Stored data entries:

-- ==== Sys2Proof/Machine/Display.lean ====
section
/-! DEFINITION. The sprite blitter and the display instructions (45_display.md rules R200 to R203). -/

namespace Sys2Proof.Machine

/-- The bytes of a clear screen: 256 zeros (R200). -/
def clearScreen : List Byte := List.replicate 256 0x00

/-- CLS: every framebuffer byte zero, one ScreenCleared (R200). -/
def execCls (s : State) : Result :=
  .next ((s.pokes s.cfg.fbBase clearScreen).emit .screenCleared)

/-- The offset of the first destination byte of sprite row r (R201). -/
def blitOff0 (X Y : Byte) (r : Nat) : Nat := 8 * ((Y.toNat + r) % 32) + X.toNat / 8 % 8

/-- The offset of the second destination byte of sprite row r: the next column of the same row,
wrapping to column 0 (R201). -/
def blitOff1 (X Y : Byte) (r : Nat) : Nat := 8 * ((Y.toNat + r) % 32) + (X.toNat / 8 % 8 + 1) % 8

/-- The state during a blit and whether it has collided so far (R202). -/
structure Blit where
  /-- The machine. -/
  s : State
  /-- `collided`. -/
  collided : Bool
deriving DecidableEq, Repr

/-- XorByte(k, v): XOR one framebuffer byte, note a collision, emit ByteUpdated (R202). -/
def xorByte (k : Nat) (v : Byte) (b : Blit) : Blit :=
  let old := b.s.peek (b.s.cfg.fbBase + k)
  let new := old ^^^ v
  ⟨(b.s.poke (b.s.cfg.fbBase + k) new).emit (.byteUpdated k new), b.collided || collides old v⟩

/-- One sprite row: read its byte, then update the first destination byte and, when X is not
byte-aligned, the second (R202, D16). -/
def blitRow (X Y : Byte) (base r : Nat) (b : Blit) : Blit :=
  let row := b.s.peek (base + r)
  let sh := X.toNat % 8
  let b1 := xorByte (blitOff0 X Y r) (row >>> sh) b
  if sh = 0 then b1 else xorByte (blitOff1 X Y r) (row <<< (8 - sh)) b1

/-- The `n` sprite rows from row `r` on, in rising order (R202, D16). -/
def blitRows (X Y : Byte) (base : Nat) : (r n : Nat) → Blit → Blit
  | _, 0, b => b
  | r, n + 1, b => blitRows X Y base (r + 1) n (blitRow X Y base r b)

/-- drawSprite(X, Y, base, h), its bound check apart (R202). -/
def drawSprite (X Y : Byte) (base h : Nat) (s : State) : Blit := blitRows X Y base 0 h ⟨s, false⟩

/-- DRW past its bound check: the blit, then VF (R203). -/
def drawAndFlag (X Y : Byte) (base h : Nat) (s : State) : State :=
  let b := drawSprite X Y base h s
  b.s.setV State.vf (flag b.collided)

/-- DRW Vx, Vy, n: coordinates and base are read before any write, every sprite address is checked
before the first write, VF is written last (R203, R55). -/
def execDrw (x y : RegIx) (n : Nibble) (s : State) : Result :=
  .next (accessing s.i.toNat n.toNat (drawAndFlag (s.getV x) (s.getV y) s.i.toNat n.toNat) s)

end Sys2Proof.Machine
end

ASSIGNMENT » Each record above needs to be given again exactly as written.

REPLY »
-- ==== Sys2Proof/Machine/Display.lean ====
section
/-! DEFINITION. The sprite blitter and the display instructions (45_display.md rules R200 to R203). -/

namespace Sys2Proof.Machine

/-- The bytes of a clear screen: 256 zeros (R200). -/
def clearScreen : List Byte := List.replicate 256 0x00

/-- CLS: every framebuffer byte zero, one ScreenCleared (R200). -/
def execCls (s : State) : Result :=
  .next ((s.pokes s.cfg.fbBase clearScreen).emit .screenCleared)

/-- The offset of the first destination byte of sprite row r (R201). -/
def blitOff0 (X Y : Byte) (r : Nat) : Nat := 8 * ((Y.toNat + r) % 32) + X.toNat / 8 % 8

/-- The offset of the second destination byte of sprite row r: the next column of the same row,
wrapping to column 0 (R201). -/
def blitOff1 (X Y : Byte) (r : Nat) : Nat := 8 * ((Y.toNat + r) % 32) + (X.toNat / 8 % 8 + 1) % 8

/-- The state during a blit and whether it has collided so far (R202). -/
structure Blit where
  /-- The machine. -/
  s : State
  /-- `collided`. -/
  collided : Bool
deriving DecidableEq, Repr

/-- XorByte(k, v): XOR one framebuffer byte, note a collision, emit ByteUpdated (R202). -/
def xorByte (k : Nat) (v : Byte) (b : Blit) : Blit :=
  let old := b.s.peek (b.s.cfg.fbBase + k)
  let new := old ^^^ v
  ⟨(b.s.poke (b.s.cfg.fbBase + k) new).emit (.byteUpdated k new), b.collided || collides old v⟩

/-- One sprite row: read its byte, then update the first destination byte and, when X is not
byte-aligned, the second (R202, D16). -/
def blitRow (X Y : Byte) (base r : Nat) (b : Blit) : Blit :=
  let row := b.s.peek (base + r)
  let sh := X.toNat % 8
  let b1 := xorByte (blitOff0 X Y r) (row >>> sh) b
  if sh = 0 then b1 else xorByte (blitOff1 X Y r) (row <<< (8 - sh)) b1

/-- The `n` sprite rows from row `r` on, in rising order (R202, D16). -/
def blitRows (X Y : Byte) (base : Nat) : (r n : Nat) → Blit → Blit
  | _, 0, b => b
  | r, n + 1, b => blitRows X Y base (r + 1) n (blitRow X Y base r b)

/-- drawSprite(X, Y, base, h), its bound check apart (R202). -/
def drawSprite (X Y : Byte) (base h : Nat) (s : State) : Blit := blitRows X Y base 0 h ⟨s, false⟩

/-- DRW past its bound check: the blit, then VF (R203). -/
def drawAndFlag (X Y : Byte) (base h : Nat) (s : State) : State :=
  let b := drawSprite X Y base h s
  b.s.setV State.vf (flag b.collided)

/-- DRW Vx, Vy, n: coordinates and base are read before any write, every sprite address is checked
before the first write, VF is written last (R203, R55). -/
def execDrw (x y : RegIx) (n : Nibble) (s : State) : Result :=
  .next (accessing s.i.toNat n.toNat (drawAndFlag (s.getV x) (s.getV y) s.i.toNat n.toNat) s)

end Sys2Proof.Machine
end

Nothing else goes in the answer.